I'm using Ubuntu 10.04 and trying to install Sun Grid Engine from Ubuntu repesitory. It works on single machine, I can submit jobs etc. But I can't make it working with any other machine. I added another execution host and installed gridengine-client gridengine-common gridengine-exec
but it somehow can't communicate with master. I even turned off all firewalls to make sure it isn't causing a problem.
When I try qstat -f
on master node I get:
queuename qtype resv/used/tot. load_avg arch states
---------------------------------------------------------------------------------
standard@neuron1 BIP 0/0/2 0.04 lx26-amd64
---------------------------------------------------------------------------------
standard@neuron2 BIP 0/0/2 -NA- -NA- au
When I restart deamon on neuron2 node I get:
error: can't find connection
error: can't get configuration from qmaster -- backgrounding
When I try to run qstat -f
from n2 (neuron2) node I get:
error: commlib error: access denied (server host resolves destination host "n1" as "neuron1")

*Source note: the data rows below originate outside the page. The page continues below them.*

-- ==== Sys2Proof/Certificates/Slice0/Obligations.lean ====
section
/-! DEFINITION. The obligations: what the machine is claimed to do. The first part names the shapes that several claims share;
each claim cites the rules it rests on. -/

namespace Sys2Proof.Claims
open Sys2Proof.Machine

/-- The command answers a next state, of which `Q` holds. -/
def Gives (c : Instr) (s : State) (Q : State → Prop) : Prop := ∃ t, exec c s = .next t ∧ Q t

/-! ### Memory and accounts -/

/-- The words that `n` bytes of SRAM from `a` touch are not retired and hold valid check bits (R292, R306). -/
def CleanSram (s : State) (a n : Nat) : Prop :=
  ∀ w, a / 8 ≤ w → w < (a + n + 7) / 8 → s.retiredWord w = false ∧ s.sramDisc w = 0

/-- No armed flip mask waits for a write of those words (R313). -/
def NoFlip (s : State) (a n : Nat) : Prop :=
  ∀ w, a / 8 ≤ w → w < (a + n + 7) / 8 → s.flipFor (wordCluster w) (wordBank w) = none

/-- A queue without what its commands have been charged. -/
def uncharged (q : Queue) : Queue := { q with cmds := q.cmds.map fun c => { c with charged := 0, frameCharged := 0 } }

/-- Bights and queues differ in what they have been charged only, the Dictionary in the activity counts, the module's energy in
the dies' models and the counts (R64, R65, R635). -/
def SameButCharges (s t : State) : Prop :=
  (∀ b, { t.bight b with charged := 0, model := [] } = { s.bight b with charged := 0, model := [] }) ∧
  t.bights = { s.bights with tab := t.bights.tab } ∧
  (∀ q, (t.queue? q).map uncharged = (s.queue? q).map uncharged) ∧
  t.dict = { s.dict with activity := t.dict.activity } ∧ 
  t.energy = { s.energy with dieModel := t.energy.dieModel, counts := t.energy.counts }

/-- Nothing differs but core `c` and energy accounts, `s` being the state with the instruction fetched. -/
def OnlyAccounts (c : Nat) (s t : State) : Prop :=
  (∀ j, j ≠ c → t.core j = s.core j) ∧ SameButCharges s t ∧
  t = { s with cores := t.cores, bights := t.bights, queues := t.queues, dict := t.dict, energy := t.energy }

/-! ### Core instructions -/

/-- The instruction issues: its core takes instructions, no register it names waits for a far load, none is out for one that acts on
more than registers, and its address is one the core may fetch from, where its fetch finds a readable word (R94 to R97, R121, R303). -/
abbrev Issues (s : State) (i : Issue) (insn : Insn) : Prop :=
  s.starts i insn = true ∧ fetchable i.core (s.issuer i insn).pc = true ∧ (s.issuer i insn).fetched.isSome = true

/-- The instruction `c` of issue `i` does this when its core waits to issue no other (R99): `Q` holds of the state after it. -/
def Runs (i : Issue) (c : Instr) (s : State) (Q : State → Prop) : Prop :=
  ((s.core i.core).held = none ∨ i.second = false ∧ (s.core i.core).held = some c) → Gives c s Q

/-- Nothing differs but the instruction's core, and what the fetch of the instruction does (`SystemInstructionsAndExceptions` says
what that is). -/
def OnlyCore (s : State) (i : Issue) (insn : Insn) (t : State) : Prop :=
  (∀ j, j ≠ i.core → t.core j = s.core j) ∧ t = { s.fetching i insn with cores := t.cores }

/-- The address of the instruction that issues (R97). -/
def pcOf (s : State) (i : Issue) (insn : Insn) : Word := (s.issuer i insn).pc

/-- The instruction retires with nothing but the scalar register `rd` written, to `w`; s0 keeps reading zero. -/
def Writes (s : State) (i : Issue) (insn : Insn) (rd : SReg) (w : Word) (t : State) : Prop :=
  (∀ r, (t.core i.core).reg r = if r = rd ∧ r.val ≠ 0 then w else (s.core i.core).reg r) ∧
  t.core i.core = { (s.issuer i insn).retire insn (s.joins i insn) (pcOf s i insn + 4) with s := (t.core i.core).s } ∧
  OnlyCore s i insn t

/-- The instruction retires with nothing but the vector register `vd` written, to `v`, and the flags `fl` added to CL_FFLAGS. -/
def WritesVec (s : State) (i : Issue) (insn : Insn) (vd : VReg) (v : Vec) (fl : BitVec 5) (t : State) : Prop :=
  (∀ r, (t.core i.core).vreg r = if r = vd then v else (s.core i.core).vreg r) ∧
  (t.core i.core).fflags = (s.core i.core).fflags ||| fl ∧
  t.core i.core = { (s.issuer i insn).retire insn (s.joins i insn) (pcOf s i insn + 4) with
    v := (t.core i.core).v, fflags := (t.core i.core).fflags } ∧
  OnlyCore s i insn t

/-- The instruction retires with no register written, and the core goes on at `pc`. -/
def GoesTo (s : State) (i : Issue) (insn : Insn) (pc : Word) (t : State) : Prop :=
  t.core i.core = (s.issuer i insn).retire insn (s.joins i insn) pc ∧ OnlyCore s i insn t

/-- A core that stands as `k` raises an exception (R121 to R126, R240): it stops at its program counter with nothing else of it
changed, and a fault report with the cause, that address and the cause value leaves for the management processor. Nothing else
differs. -/
def Raised (s : State) (core : Nat) (k : Core) (cause : Nat) (value : Word) (t : State) : Prop :=
  t.core core = { k with run := .excepted, held := none, stall := none } ∧
  (∃ m : LanMsg, t.mesh.lan = s.mesh.lan ++ [m] ∧ m.ty = 4 ∧ m.dest = stopMgmt ∧ m.src = clusterOf core ∧
    (m.payload.getD 0 0).toNat % 8192 = core % 8192 ∧
    (m.payload.getD 1 0).toNat % 256 = cause ∧
    m.payload.drop 2 = [k.pc.setWidth 32, (k.pc >>> 32).setWidth 32, value.setWidth 32, (value >>> 32).setWidth 32]) ∧
  (∀ j, j ≠ core → t.core j = s.core j) ∧
  t = { s with cores := t.cores, mesh := { s.mesh with lan := t.mesh.lan } }

/-- The bight cycle in which the instruction that a core stalls at first stalled: now, unless it has stalled already (R120). -/
def stallStart (s : State) (core : Nat) : Nat :=
  match (s.core core).stall with
  | some (_, a) => a
  | none => s.runCycles ((s.bightOfCluster (clusterOf core)).getD 256)

/-- The instruction cannot proceed for a reason (R99, R120): its core stalls at it, with the first cycle of the stall kept, and
nothing else differs. -/
def Stalls (s : State) (i : Issue) (c : Instr) (insn : Insn) (why : Stall) (t : State) : Prop :=
  t.core i.core = { s.issuer i insn with held := some c, stall := some (why, stallStart s i.core) } ∧ OnlyCore s i insn t

/-- The instruction raises an exception, with no register written, when no far load of its core is out, whose exception would come
first; else it waits for that load (R121, log 44). -/
def Excepts (s : State) (i : Issue) (c : Instr) (insn : Insn) (cause : Nat) (value : Word) (t : State) : Prop :=
  ((s.core i.core).loadsOut = false → Raised (s.fetching i insn) i.core (s.issuer i insn) cause value t) ∧
  ((s.core i.core).loadsOut = true → Stalls s i c insn (.operand insn.unit) t)

/-- An access of `n` bytes at a core address has no place to go (R83, R84, R105): a misaligned one raises MISALIGNED, in the control
window a bus error; an address that names nothing is a bus error, and so is an access to the control window that is not of 64
bits (`whole`). -/
def BadAddress (core : Nat) (a : Word) (n : Nat) (whole : Prop) (cause : Nat) : Prop :=
  match coreAddr core a with
  | .control _ => cause = 0x03 ∧ (a.toNat % n ≠ 0 ∨ ¬ whole)
  | .reserved => cause = if a.toNat % n ≠ 0 then 0x02 else 0x03
  | _ => cause = 0x02 ∧ a.toNat % n ≠ 0

/-- A system instruction, which names at most one source and one destination. -/
def systemInsn (rs rd : List SReg) : Insn := { unit := unitSys, reads := rs.map sName, writes := rd.map sName }

/-- What the issue rule knows of a scalar instruction: its unit, two sources and a destination. -/
def scalarInsn (unit : Nat) (rd rs1 rs2 : SReg) : Insn := { unit, reads := [sName rs1, sName rs2], writes := [sName rd] }
/-- The same of a vector instruction. -/
def vectorInsn (unit : Nat) (vd : VReg) (vs : List VReg) : Insn := { unit, reads := vs.map vName, writes := [vName vd] }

error: unable to contact qmaster using port 6444 on host "n1"
I have two hostnames for this machine and it looks like the first error has something to do with it, but it would be strange if it is causing this kind of problem. I tried telnet n1 6444
and it connects.
Does anybody know what is going on here? Am I missing something?
Ok, the problem was indeed with doubled host names. When I removed one from it started working. I will dig it and try to find why it is that way.